Saved data entries:
____

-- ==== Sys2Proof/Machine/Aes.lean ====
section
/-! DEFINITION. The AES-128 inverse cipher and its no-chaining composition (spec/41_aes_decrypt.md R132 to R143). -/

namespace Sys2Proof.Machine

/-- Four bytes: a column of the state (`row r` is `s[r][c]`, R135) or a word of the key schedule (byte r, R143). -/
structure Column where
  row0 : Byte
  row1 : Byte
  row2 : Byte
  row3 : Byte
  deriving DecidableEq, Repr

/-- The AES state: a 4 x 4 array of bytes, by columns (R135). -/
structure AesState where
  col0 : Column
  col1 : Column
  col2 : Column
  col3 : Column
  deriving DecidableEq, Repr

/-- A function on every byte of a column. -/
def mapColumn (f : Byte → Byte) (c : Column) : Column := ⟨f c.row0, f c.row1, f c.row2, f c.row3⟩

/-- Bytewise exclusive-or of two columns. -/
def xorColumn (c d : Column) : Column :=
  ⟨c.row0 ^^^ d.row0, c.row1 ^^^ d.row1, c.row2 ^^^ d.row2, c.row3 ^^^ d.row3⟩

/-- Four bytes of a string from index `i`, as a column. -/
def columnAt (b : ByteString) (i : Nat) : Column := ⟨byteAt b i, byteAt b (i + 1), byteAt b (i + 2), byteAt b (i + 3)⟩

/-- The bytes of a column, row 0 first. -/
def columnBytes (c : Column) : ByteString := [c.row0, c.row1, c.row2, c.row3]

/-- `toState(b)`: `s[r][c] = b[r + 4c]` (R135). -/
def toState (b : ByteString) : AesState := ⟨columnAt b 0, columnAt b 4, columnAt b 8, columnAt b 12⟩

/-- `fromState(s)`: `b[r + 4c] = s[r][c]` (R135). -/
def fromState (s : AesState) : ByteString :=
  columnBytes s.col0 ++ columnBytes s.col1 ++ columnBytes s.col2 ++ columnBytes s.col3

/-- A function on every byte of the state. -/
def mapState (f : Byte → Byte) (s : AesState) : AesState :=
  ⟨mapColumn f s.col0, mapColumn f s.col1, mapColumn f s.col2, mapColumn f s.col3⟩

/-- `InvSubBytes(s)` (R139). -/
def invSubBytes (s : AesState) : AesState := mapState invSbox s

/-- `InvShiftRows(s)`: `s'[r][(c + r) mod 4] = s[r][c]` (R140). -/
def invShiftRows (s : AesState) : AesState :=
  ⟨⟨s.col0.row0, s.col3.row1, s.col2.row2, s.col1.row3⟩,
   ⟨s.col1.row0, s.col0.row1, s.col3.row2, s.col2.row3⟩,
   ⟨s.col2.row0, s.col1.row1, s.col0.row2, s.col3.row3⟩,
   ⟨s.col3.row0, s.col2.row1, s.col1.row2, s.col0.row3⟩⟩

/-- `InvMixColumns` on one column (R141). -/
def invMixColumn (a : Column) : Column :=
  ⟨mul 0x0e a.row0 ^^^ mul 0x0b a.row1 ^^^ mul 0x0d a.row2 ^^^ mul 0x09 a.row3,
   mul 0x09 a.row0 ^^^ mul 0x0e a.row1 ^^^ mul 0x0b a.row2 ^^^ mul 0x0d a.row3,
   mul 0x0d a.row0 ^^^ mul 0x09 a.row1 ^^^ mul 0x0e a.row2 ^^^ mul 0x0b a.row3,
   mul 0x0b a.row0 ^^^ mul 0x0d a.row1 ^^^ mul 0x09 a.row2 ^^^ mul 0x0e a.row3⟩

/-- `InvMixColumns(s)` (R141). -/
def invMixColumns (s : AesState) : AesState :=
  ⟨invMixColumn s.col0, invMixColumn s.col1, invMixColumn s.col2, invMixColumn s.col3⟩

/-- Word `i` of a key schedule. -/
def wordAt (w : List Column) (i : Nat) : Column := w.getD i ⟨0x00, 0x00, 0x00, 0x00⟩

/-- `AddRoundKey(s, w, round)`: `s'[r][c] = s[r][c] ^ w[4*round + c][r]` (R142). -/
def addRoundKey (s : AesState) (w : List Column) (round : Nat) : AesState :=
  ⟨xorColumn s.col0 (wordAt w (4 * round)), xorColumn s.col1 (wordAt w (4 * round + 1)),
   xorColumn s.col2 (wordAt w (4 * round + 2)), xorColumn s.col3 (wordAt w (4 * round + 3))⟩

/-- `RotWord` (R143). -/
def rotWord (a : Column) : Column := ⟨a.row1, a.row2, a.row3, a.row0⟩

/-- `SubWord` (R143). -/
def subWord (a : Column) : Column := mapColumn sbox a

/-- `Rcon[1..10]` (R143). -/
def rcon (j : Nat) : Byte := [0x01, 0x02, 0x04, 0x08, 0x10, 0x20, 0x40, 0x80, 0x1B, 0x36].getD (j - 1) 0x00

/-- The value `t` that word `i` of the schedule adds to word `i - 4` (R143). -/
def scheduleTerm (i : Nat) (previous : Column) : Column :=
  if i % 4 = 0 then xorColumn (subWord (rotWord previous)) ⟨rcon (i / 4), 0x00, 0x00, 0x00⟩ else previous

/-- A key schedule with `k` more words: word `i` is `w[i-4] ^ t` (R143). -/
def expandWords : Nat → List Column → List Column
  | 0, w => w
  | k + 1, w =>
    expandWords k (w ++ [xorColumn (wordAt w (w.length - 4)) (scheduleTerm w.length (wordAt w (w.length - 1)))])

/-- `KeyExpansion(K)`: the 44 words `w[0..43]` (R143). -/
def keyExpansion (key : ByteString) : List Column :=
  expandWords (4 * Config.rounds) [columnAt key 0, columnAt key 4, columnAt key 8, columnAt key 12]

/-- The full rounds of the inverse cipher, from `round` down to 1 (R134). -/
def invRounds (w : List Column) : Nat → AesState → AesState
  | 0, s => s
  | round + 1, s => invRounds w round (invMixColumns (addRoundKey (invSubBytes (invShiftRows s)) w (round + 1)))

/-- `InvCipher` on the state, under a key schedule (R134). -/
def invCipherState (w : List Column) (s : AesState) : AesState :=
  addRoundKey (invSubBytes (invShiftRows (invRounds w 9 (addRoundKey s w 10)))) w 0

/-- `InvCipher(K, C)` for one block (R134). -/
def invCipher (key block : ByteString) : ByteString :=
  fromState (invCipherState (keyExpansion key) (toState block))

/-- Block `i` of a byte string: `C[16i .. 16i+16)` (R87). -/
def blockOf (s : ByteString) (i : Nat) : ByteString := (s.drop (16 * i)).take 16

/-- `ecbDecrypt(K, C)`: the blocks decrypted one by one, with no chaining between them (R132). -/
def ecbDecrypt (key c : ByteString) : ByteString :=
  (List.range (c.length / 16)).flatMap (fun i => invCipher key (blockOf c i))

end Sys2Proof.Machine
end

____

Your goal:
Only the lines above from the line containing "mapColumn f s.col3⟩" through the line containing "0x0e a.row0 ^^^" should be retyped, exactly and with both ends included.

Reply to the task:
  ⟨mapColumn f s.col0, mapColumn f s.col1, mapColumn f s.col2, mapColumn f s.col3⟩

/-- `InvSubBytes(s)` (R139). -/
def invSubBytes (s : AesState) : AesState := mapState invSbox s

/-- `InvShiftRows(s)`: `s'[r][(c + r) mod 4] = s[r][c]` (R140). -/
def invShiftRows (s : AesState) : AesState :=
  ⟨⟨s.col0.row0, s.col3.row1, s.col2.row2, s.col1.row3⟩,
   ⟨s.col1.row0, s.col0.row1, s.col3.row2, s.col2.row3⟩,
   ⟨s.col2.row0, s.col1.row1, s.col0.row2, s.col3.row3⟩,
   ⟨s.col3.row0, s.col2.row1, s.col1.row2, s.col0.row3⟩⟩

/-- `InvMixColumns` on one column (R141). -/
def invMixColumn (a : Column) : Column :=
  ⟨mul 0x0e a.row0 ^^^ mul 0x0b a.row1 ^^^ mul 0x0d a.row2 ^^^ mul 0x09 a.row3,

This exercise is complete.